Since the feature gate `GRPCContainerProbe` is enabled by default in 1.24,
many vendors will have this functionality working out of the box.
So you may just create an 1.24 cluster on platform of your choice. Some vendors
allow to enable alpha features on 1.23 clusters.
For example, at the moment of writing, you can spin up the test cluster on GKE for a quick test.
Other vendors may also have similar capabilities, especially if you
are reading this blog post long after the Kubernetes 1.24 release.
On GKE use the following command (note, version is `1.23` and `enable-kubernetes-alpha` are specified).
```shell
gcloud container clusters create test-grpc \
--enable-kubernetes-alpha \
--no-enable-autorepair \
--no-enable-autoupgrade \
--release-channel=rapid \
--cluster-version=1.23
```
You will also need to configure `kubectl` to access the cluster:
```shell
gcloud container clusters get-credentials test-grpc
```
### Trying the feature out
Let's create the pod to test how gRPC probes work. For this test we will use the `agnhost` image.
This is a k8s maintained image with that can be used for all sorts of workload testing.
For example, it has a useful [grpc-health-checking](https://github.com/kubernetes/kubernetes/blob/b2c5bd2a278288b5ef19e25bf7413ecb872577a4/test/images/agnhost/README.md#grpc-health-checking) module
that exposes two ports - one is serving health checking service,
another - http port to react on commands `make-serving` and `make-not-serving`.
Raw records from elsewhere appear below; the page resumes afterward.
-- ==== Sys2Proof/Certificates/Slice0/Obligations.lean ====
section
/-! DEFINITION. The statements for the provers. Each says what the commands it names do, as the rules of spec/ give it.
Words used below: a port is ready when its link is at rest and it is idle (`LinkReady`); `replied` is the state in which
the reply of a request has gone onto the transmitter and the ALERT line is formed. -/

open Sys2Proof Sys2Proof.Machine

/-! ### The machine as a whole -/

/-- A step with a command at the front of the queue is that command on the state with the queue's rest. With no command
waiting one millisecond passes, which is the model's choice (log entry 1): the clock counts, each axis moves on along its
leg, and nothing else changes. -/
def Obligations.StepRunsTheFrontCommand : Prop :=
  (∀ (c : Instr) (rest : List Instr) (s : State), s.pending = c :: rest → step s = exec c { s with pending := rest }) ∧
  ∀ s : State, s.pending = [] →
    ∃ t, step s = .next t ∧ t.now = s.now + 1 ∧ (∀ a, t.axis a = moveBy 1 (s.axis a)) ∧
      t = { s with now := t.now, axc := t.axc }

/-- Every command completes, on every state: the model's choice (log entry 6), since the manual names no command that
stops the part. The queue is untouched (the model's queue, log entry 47); the clock runs back only at a power-on or pin
reset (the model's clock, log entry 1); a reference-sensor input changes only by its own edge, and keeps its level
through resets (the model's choice, log entry 42); and the stored image changes only when a store write ends or at a
power-on or pin reset (R180). -/
def Obligations.EveryCommandCompletesWithinItsFrame : Prop :=
  ∀ (i : Instr) (s : State),
    ∃ t, exec i s = .next t ∧ t.pending = s.pending ∧
      (i ≠ .powerOnReset → i ≠ .pinReset → s.now ≤ t.now) ∧
      ((∀ a x, i ≠ .homeSensorEdge a x) → t.refActive = s.refActive) ∧
      (i ≠ .powerOnReset → i ≠ .pinReset → i ≠ .presetWriteEnd → i ≠ .settingsWriteEnd → t.sto.image = s.sto.image)

/-! ### Invariants every step keeps -/

/-- The entries of the actuator rail never exceed the budget, whatever command comes (R47, R50, R54, R62, R63). -/
def Obligations.RailSumStaysWithinTheBudget : Prop :=
  ∀ s t : State, RailSound s → step s = .next t → RailSound t

/-- After every command the ALERT output is driven low exactly when an unmasked class stands (R175), the transmitters and
slots of both ports have nothing left to move, and a store write in progress keeps the serving slot of its port (R68,
R168, R170, R181); an idle step keeps all three so. -/
def Obligations.AlertAndLinkAreSettledAfterEveryCommand : Prop :=
  (∀ (i : Instr) (s t : State), exec i s = .next t → AlertFormed t ∧ LinkSettled t) ∧
  (∀ s t : State, AlertFormed s → step s = .next t → AlertFormed t) ∧
  ∀ s t : State, LinkSettled s ∧ WriteServed s → step s = .next t → LinkSettled t ∧ WriteServed t

/-- Every bounded collection keeps its bound after every step: one start request per consumer (R51, R52, R60), at most
eight notices in a queue (R165, R174), at most eight snapshots with a discard counter of at most 65,535, and twelve
slots in both preset tables (R65, R78, R79). The grant history keeps the last four grants, each at least 20 ms after the
one before it, and a step adds one grant at most, which makes no fifth in any 250 ms (R55, R56). -/
def Obligations.QueuesAndStacksKeepTheirBounds : Prop :=
  (∀ s t : State, OneRequestEach s → step s = .next t → OneRequestEach t) ∧
  (∀ s t : State, NoticeRoom s → step s = .next t → NoticeRoom t) ∧
  (∀ s t : State, LensMemoryShape s → step s = .next t → LensMemoryShape t) ∧
  ∀ s t : State, GrantsSpaced s → step s = .next t → GrantsSpaced t ∧ GrantTaken s t

/-- The live geometry record and the staged geometry pass the acceptance test after every step, and the effective quad
and its area permille are those of the live record (R83, R84, R86, R88, R89, R95, R97). -/
def Obligations.LiveGeometryStaysAccepted : Prop :=
  ∀ s t : State, GeometryAccepted s → step s = .next t → GeometryAccepted t

/-- The acknowledge timer runs in POSTED alone, and a warp is pending in POSTED alone, after every step (R99, R106 to
R110). -/
def Obligations.WarpLinkKeepsItsShape : Prop :=
  ∀ s t : State, WarpLinkShape s → step s = .next t → WarpLinkShape t

/-- After every step LSEN follows the enable flag and is deasserted in SHUTDOWN; the light-source limit is the one of the
regime, the cap priority and the excess, within 50 of the last notified value (R148, R150, R151, R152); no applied duty
stands above the acoustic cap in force (R134, R136, R153); and the limit table in force, the stored one and the one being
saved are in order (R143, R154, R181). That LSEN follows the enable flag also before the first published set, where R142
says that it is deasserted, is the model's choice (log entry 62), and so is L left open beyond an excess of 250 (log
entry 33). -/
def Obligations.ThermalSupervisorStaysSound : Prop :=
  (∀ s t : State, LightGuarded s → step s = .next t → LightGuarded t) ∧
  (∀ s t : State, LimitFormed s → step s = .next t → LimitFormed t) ∧
  (∀ s t : State, CapsHeld s → step s = .next t → CapsHeld t) ∧
  ∀ s t : State, LimitsOrdered s → step s = .next t → LimitsOrdered t

/-- The state after reset meets every invariant that a statement here says each step keeps. -/
def Obligations.ResetStateMeetsEveryInvariant : Prop :=
  RailSound State.reset ∧ OneRequestEach State.reset ∧ AlertFormed State.reset ∧ LinkSettled State.reset ∧
  WriteServed State.reset ∧ NoticeRoom State.reset ∧ LensMemoryShape State.reset ∧ GeometryAccepted State.reset ∧
  WarpLinkShape State.reset ∧ LightGuarded State.reset ∧ LimitFormed State.reset ∧ LimitsOrdered State.reset ∧
  GrantsSpaced State.reset ∧ CapsHeld State.reset ∧ CoilsFollowTheStates State.reset ∧ TravelKept State.reset

/-! ### Frames -/

/-- Every request of the code table reads back from the payload a sender builds for it: no field is dropped or
displaced (R169, R171, R177). -/
def Obligations.PayloadOfEveryRequestReadsBack : Prop :=
  ∀ r : Request, inCodeTable r = true → parseRequest (kindOf r) (payloadOf r) = r

/-- The bytes of a request's frame, received on a port whose receiver hunts, do what the request's own row does: both
complete, with the same next state (R166 to R169). -/
def Obligations.FrameReceivedActsAsItsRequest : Prop :=
  ∀ (i : Instr) (p : Port) (tag : Byte) (r : Request) (s : State),
    requestOf i = some (p, tag, r) → inCodeTable r = true → (s.port p).receiver = .hunt →
    ∃ t, exec (.frameReceived p (frameBytes (kindOf r) tag (payloadOf r))) s = .next t ∧ exec i s = .next t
Here is an example pod definition. It starts the `grpc-health-checking` module,
exposes ports `5000` and `8080`, and configures gRPC readiness probe:
``` yaml
---
apiVersion: v1
kind: Pod
metadata:
name: test-grpc
spec:
containers:
- name: agnhost
image: k8s.gcr.io/e2e-test-images/agnhost:2.35
command: ["/agnhost", "grpc-health-checking"]
ports:
- containerPort: 5000
- containerPort: 8080
readinessProbe:
grpc:
port: 5000
```
If the file called `test.yaml`, you can create the pod and check it's status.
The pod will be in ready state as indicated by the snippet of the output.
```shell
kubectl apply -f test.yaml
kubectl describe test-grpc
```
The output will contain something like this:
```
Conditions:
Type Status
Initialized True
Ready True
ContainersReady True
PodScheduled True
```
Now let's change the health checking endpoint status to NOT_SERVING.
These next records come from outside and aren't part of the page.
@[simp] theorem pushHistory_now (o : SnapOrigin) (s : State) : (pushHistory o s).now = s.now := by unfold pushHistory; split <;> rfl
@[simp] theorem pushHistory_axc (o : SnapOrigin) (s : State) : (pushHistory o s).axc = s.axc := by unfold pushHistory; split <;> rfl
@[simp] theorem pushHistory_drv (o : SnapOrigin) (s : State) : (pushHistory o s).drv = s.drv := by unfold pushHistory; split <;> rfl
@[simp] theorem pushHistory_brk (o : SnapOrigin) (s : State) : (pushHistory o s).brk = s.brk := by unfold pushHistory; split <;> rfl
@[simp] theorem pushHistory_rlm (o : SnapOrigin) (s : State) : (pushHistory o s).rlm = s.rlm := by unfold pushHistory; split <;> rfl
@[simp] theorem pushHistory_geo (o : SnapOrigin) (s : State) : (pushHistory o s).geo = s.geo := by unfold pushHistory; split <;> rfl
@[simp] theorem pushHistory_wrp (o : SnapOrigin) (s : State) : (pushHistory o s).wrp = s.wrp := by unfold pushHistory; split <;> rfl
@[simp] theorem pushHistory_ssc (o : SnapOrigin) (s : State) : (pushHistory o s).ssc = s.ssc := by unfold pushHistory; split <;> rfl
@[simp] theorem pushHistory_fan (o : SnapOrigin) (s : State) : (pushHistory o s).fan = s.fan := by unfold pushHistory; split <;> rfl
@[simp] theorem pushHistory_ths (o : SnapOrigin) (s : State) : (pushHistory o s).ths = s.ths := by unfold pushHistory; split <;> rfl
@[simp] theorem pushHistory_fcp (o : SnapOrigin) (s : State) : (pushHistory o s).fcp = s.fcp := by unfold pushHistory; split <;> rfl
@[simp] theorem pushHistory_sto (o : SnapOrigin) (s : State) : (pushHistory o s).sto = s.sto := by unfold pushHistory; split <;> rfl
@[simp] theorem pushHistory_lnk (o : SnapOrigin) (s : State) : (pushHistory o s).lnk = s.lnk := by unfold pushHistory; split <;> rfl
@[simp] theorem pushHistory_start (o : SnapOrigin) (s : State) : (pushHistory o s).start = s.start := by unfold pushHistory; split <;> rfl
@[simp] theorem pushHistory_refActive (o : SnapOrigin) (s : State) : (pushHistory o s).refActive = s.refActive := by unfold pushHistory; split <;> rfl
@[simp] theorem pushHistory_draw (o : SnapOrigin) (s : State) : (pushHistory o s).draw = s.draw := by unfold pushHistory; split <;> rfl
@[simp] theorem pushHistory_pending (o : SnapOrigin) (s : State) : (pushHistory o s).pending = s.pending := by unfold pushHistory; split <;> rfl
@[simp] theorem pushHistory_axis (o : SnapOrigin) (s : State) (b : Axis) : (pushHistory o s).axis b = s.axis b := by simp only [State.axis, pushHistory_axc]
@[simp] theorem pushHistory_chan (o : SnapOrigin) (s : State) (d : Chan) : (pushHistory o s).chan d = s.chan d := by simp only [State.chan, pushHistory_drv]
@[simp] theorem pushHistory_port (o : SnapOrigin) (s : State) (q : Port) : (pushHistory o s).port q = s.port q := by simp only [State.port, pushHistory_lnk]
@[simp] theorem pushHistory_fanRec (o : SnapOrigin) (s : State) (g : Fan) : (pushHistory o s).fanRec g = s.fanRec g := by simp only [State.fanRec, pushHistory_fan]

@[simp] theorem unreference_now (a : Axis) (s : State) : (unreference a s).now = s.now := by unfold unreference invalidateBase; dsimp only; split <;> rfl
@[simp] theorem unreference_drv (a : Axis) (s : State) : (unreference a s).drv = s.drv := by unfold unreference invalidateBase; dsimp only; split <;> rfl
@[simp] theorem unreference_brk (a : Axis) (s : State) : (unreference a s).brk = s.brk := by unfold unreference invalidateBase; dsimp only; split <;> rfl
@[simp] theorem unreference_rlm (a : Axis) (s : State) : (unreference a s).rlm = s.rlm := by unfold unreference invalidateBase; dsimp only; split <;> rfl
@[simp] theorem unreference_lmm (a : Axis) (s : State) : (unreference a s).lmm = s.lmm := by unfold unreference invalidateBase; dsimp only; split <;> rfl
@[simp] theorem unreference_geo (a : Axis) (s : State) : (unreference a s).geo = s.geo := by unfold unreference invalidateBase; dsimp only; split <;> rfl
@[simp] theorem unreference_wrp (a : Axis) (s : State) : (unreference a s).wrp = s.wrp := by unfold unreference invalidateBase; dsimp only; split <;> rfl
@[simp] theorem unreference_ssc (a : Axis) (s : State) : (unreference a s).ssc = s.ssc := by unfold unreference invalidateBase; dsimp only; split <;> rfl
@[simp] theorem unreference_fan (a : Axis) (s : State) : (unreference a s).fan = s.fan := by unfold unreference invalidateBase; dsimp only; split <;> rfl
@[simp] theorem unreference_ths (a : Axis) (s : State) : (unreference a s).ths = s.ths := by unfold unreference invalidateBase; dsimp only; split <;> rfl
@[simp] theorem unreference_sto (a : Axis) (s : State) : (unreference a s).sto = s.sto := by unfold unreference invalidateBase; dsimp only; split <;> rfl
@[simp] theorem unreference_lnk (a : Axis) (s : State) : (unreference a s).lnk = s.lnk := by unfold unreference invalidateBase; dsimp only; split <;> rfl
@[simp] theorem unreference_start (a : Axis) (s : State) : (unreference a s).start = s.start := by unfold unreference invalidateBase; dsimp only; split <;> rfl
@[simp] theorem unreference_refActive (a : Axis) (s : State) : (unreference a s).refActive = s.refActive := by unfold unreference invalidateBase; dsimp only; split <;> rfl
@[simp] theorem unreference_draw (a : Axis) (s : State) : (unreference a s).draw = s.draw := by unfold unreference invalidateBase; dsimp only; split <;> rfl
@[simp] theorem unreference_pending (a : Axis) (s : State) : (unreference a s).pending = s.pending := by unfold unreference invalidateBase; dsimp only; split <;> rfl
@[simp] theorem unreference_chan (a : Axis) (s : State) (d : Chan) : (unreference a s).chan d = s.chan d := by simp only [State.chan, unreference_drv]
@[simp] theorem unreference_port (a : Axis) (s : State) (q : Port) : (unreference a s).port q = s.port q := by simp only [State.port, unreference_lnk]
@[simp] theorem unreference_fanRec (a : Axis) (s : State) (g : Fan) : (unreference a s).fanRec g = s.fanRec g := by simp only [State.fanRec, unreference_fan]

@[simp] theorem restateAll_now (s : State) : (restateAll s).now = s.now := rfl
@[simp] theorem restateAll_axc (s : State) : (restateAll s).axc = s.axc := rfl
@[simp] theorem restateAll_drv (s : State) : (restateAll s).drv = s.drv := rfl
@[simp] theorem restateAll_brk (s : State) : (restateAll s).brk = s.brk := rfl
@[simp] theorem restateAll_lmm (s : State) : (restateAll s).lmm = s.lmm := rfl
@[simp] theorem restateAll_geo (s : State) : (restateAll s).geo = s.geo := rfl
@[simp] theorem restateAll_wrp (s : State) : (restateAll s).wrp = s.wrp := rfl
@[simp] theorem restateAll_ssc (s : State) : (restateAll s).ssc = s.ssc := rfl
@[simp] theorem restateAll_fan (s : State) : (restateAll s).fan = s.fan := rfl
@[simp] theorem restateAll_ths (s : State) : (restateAll s).ths = s.ths := rfl
@[simp] theorem restateAll_fcp (s : State) : (restateAll s).fcp = s.fcp := rfl
@[simp] theorem restateAll_sto (s : State) : (restateAll s).sto = s.sto := rfl
@[simp] theorem restateAll_lnk (s : State) : (restateAll s).lnk = s.lnk := rfl
@[simp] theorem restateAll_start (s : State) : (restateAll s).start = s.start := rfl
@[simp] theorem restateAll_refActive (s : State) : (restateAll s).refActive = s.refActive := rfl
@[simp] theorem restateAll_draw (s : State) : (restateAll s).draw = s.draw := rfl
@[simp] theorem restateAll_pending (s : State) : (restateAll s).pending = s.pending := rfl
@[simp] theorem restateAll_axis (s : State) (b : Axis) : (restateAll s).axis b = s.axis b := rfl
@[simp] theorem restateAll_chan (s : State) (d : Chan) : (restateAll s).chan d = s.chan d := rfl
@[simp] theorem restateAll_port (s : State) (q : Port) : (restateAll s).port q = s.port q := rfl
@[simp] theorem restateAll_fanRec (s : State) (g : Fan) : (restateAll s).fanRec g = s.fanRec g := rfl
In order to call the http port of the Pod, let's create a port forward:
```shell
kubectl port-forward test-grpc 8080:8080
```
You can `curl` to call the command...
```shell
curl http://localhost:8080/make-not-serving
```
... and in a few seconds the port status will switch to not ready.
```shell
kubectl describe pod test-grpc
```
The output now will have:
```
Conditions:
Type Status
Initialized True
Ready False
ContainersReady False
PodScheduled True
...
Warning Unhealthy 2s (x6 over 42s) kubelet Readiness probe failed: service unhealthy (responded with "NOT_SERVING")
```
Once it is switched back, in about one second the Pod will get back to ready status:
``` bsh
curl http://localhost:8080/make-serving
kubectl describe test-grpc
```
The output indicates that the Pod went back to being `Ready`:
```
Conditions:
Type Status
Initialized True
Ready True
ContainersReady True
PodScheduled True
```
This new built-in gRPC health probing on Kubernetes makes implementing a health-check via gRPC
much easier than the older approach that relied on using a separate `exec` probe. Read through
the official
[documentation](/docs/tasks/configure-pod-container/configure-liveness-readiness-startup-probes/#define-a-grpc-liveness-probe)
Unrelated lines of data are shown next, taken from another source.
theorem test_history_back_moves :
    gives (.historyBack .main 1)
      { known with lmm := { known.lmm with
          history := [⟨⟨none, none, some 9000, none⟩, false, ⟨noOffsets, .manual, 0⟩, .move⟩] } }
      (fun t => t.lmm.history = [] && t.lmm.owed.zom && (t.axis .zom).target = 9000 && (t.axis .zom).origin = .back &&
        (t.axis .zom).turnPoint = 8880) = true := by
  decide +kernel

/-- R81: an index past 7 is RANGE, an empty entry EMPTY. -/
theorem test_history_get : answered (.historyGet .main 1 8) rest .range = true := by decide +kernel
theorem test_history_get_empty : answered (.historyGet .main 1 7) rest .empty = true := by decide +kernel

/-! ### Geometry (5.7, 6.7) and the warp link -/

/-- The installer's record of 5.7 with V 48, live and in AUTO. -/
def inset : Geom := ⟨⟨⟨960, 540⟩, ⟨-960, 540⟩, ⟨-900, -540⟩, ⟨900, -540⟩⟩, .auto, 48⟩

/-- The part of 5.7 before scan s1. -/
def installed : State :=
  { known with geo := { known.geo with
      live := ⟨inset, .auto, .active⟩, quad := quadOf inset, permille := 251, phiUsed := 32, refreshDue := false } }

/-- 5.7: KEYSTONE_SET (MANUAL, 40) passes with permille 252 and clears GEOM_HOLD. -/
theorem test_keystone_set :
    gives (.keystoneSet .main 1 0 40) { installed with geo := { installed.geo with geomHold := true } }
      (fun t => t.geo.live.geom.v = 40 && t.geo.live.geom.mode = .manual && t.geo.permille = 252 && !t.geo.geomHold &&
        resultOf (t.port .main) = some .ok) = true := by
  decide +kernel

/-- 5.7: with V 65 the area is below the minimum, and the request is refused with GEOMETRY. -/
theorem test_keystone_set_area :
    gives (.keystoneSet .main 1 0 65) installed
      (fun t => t.geo = installed.geo && resultOf (t.port .main) = some .geometry) = true := by
  decide +kernel

/-- R88: corner 0 of a MANUAL record moved to (120, 20); the quad follows and is handed. -/
theorem test_corner_set :
    gives (.cornerSet .main 1 0 120 20) beforeRecall
      (fun t => t.geo.quad = ⟨⟨120, 20⟩, ⟨3840, 0⟩, ⟨3840, 2160⟩, ⟨0, 2160⟩⟩ && t.wrp.link = .posted &&
        t.lmm.history.length = 1) = true := by
  decide +kernel

/-- 6.7: the warp of the quad with V 192. -/
theorem test_warp_of_keystone_192 :
    computeWarp 41 ⟨⟨⟨192, 0⟩, ⟨3648, 0⟩, ⟨3840, 2160⟩, ⟨0, 2160⟩⟩, 950, false, false⟩ =
      ⟨41, false, false, 950, ⟨⟨192, 0⟩, ⟨3648, 0⟩, ⟨3840, 2160⟩, ⟨0, 2160⟩⟩,
        884736, -49152, 49152, 0, 497664, 0, 0, -1677722⟩ := by
  decide +kernel

/-- 6.8: the warp of the general quad. -/
theorem test_warp_of_general_quad :
    warpTerms (computeWarp 0 ⟨⟨⟨120, 20⟩, ⟨3680, 30⟩, ⟨3840, 2160⟩, ⟨0, 2160⟩⟩, 952, false, false⟩) =
      [915783, -30720, 30720, 2596, 507412, 5120, 78766, -1226621] := by
  decide +kernel

/-- R90: MOUNT_SET CEILING hands the same quad with CEILING set. -/
theorem test_mount_set :
    gives (.mountSet .main 1 2) installed
      (fun t => t.geo.orientation = .ceiling && t.ssc.effective = .ceiling &&
        t.geo.lastHanded = some ⟨quadOf inset, 251, false, true⟩) = true := by
  decide +kernel

/-- R91: WARP_MODE_SET BYPASS hands an input with BYPASS set. -/
theorem test_warp_mode_set :
    gives (.warpModeSet .main 1 1) installed (fun t => t.geo.lastHanded.map (fun x => x.bypass) = some true) = true := by
  decide +kernel

/-- R111: WARP_RESEND before any warp is STATE. -/
theorem test_warp_resend : answered (.warpResend .main 1) rest .state = true := by decide +kernel

/-- R113, R127, R141, R155, R164: the reads are answered OK. -/
theorem test_geometry_get : answered (.geometryGet .main 1) rest .ok = true := by decide +kernel
theorem test_sensor_get : answered (.sensorGet .main 1) rest .ok = true := by decide +kernel
theorem test_fan_get : answered (.fanGet .main 1) rest .ok = true := by decide +kernel
theorem test_thermal_get : answered (.thermalGet .main 1) rest .ok = true := by decide +kernel
theorem test_comp_get : answered (.compGet .main 1) rest .ok = true := by decide +kernel

/-- R159's table, in its order, counted from 0 (R171). -/
theorem test_comp_get_hold_codes :
    [Hold.disabled, .noBase, .axis, .recalled, .regime, .sensor, .deadband, .rate].map holdCode = List.range 8 := by
  decide

/-- A warp of the identity, for the link's tests. -/
def plain (seq : Byte) : Warp := identityWarp seq false

/-- R108: an acknowledge in POSTED puts the sent warp in effect; with none posted it is stray. -/
theorem test_warp_acknowledge :
    gives .warpAcknowledge { rest with wrp := { rest.wrp with link := .posted, sent := some (plain 3), ackTimer := some 120 } }
      (fun t => t.wrp.link = .idle && t.wrp.inEffect = some (plain 3) && t.wrp.ackTimer = none) = true := by
  decide +kernel

theorem test_warp_acknowledge_stray : gives .warpAcknowledge rest (fun t => t.wrp.stray = 1) = true := by decide +kernel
to learn more and provide feedback before the feature will be promoted to GA.
## Summary
Kubernetes is a popular workload orchestration platform and we add features based on feedback and demand.
Features like gRPC probes support is a minor improvement that will make life of many app developers
easier and apps more resilient. Try it today and give feedback, before the feature went into GA.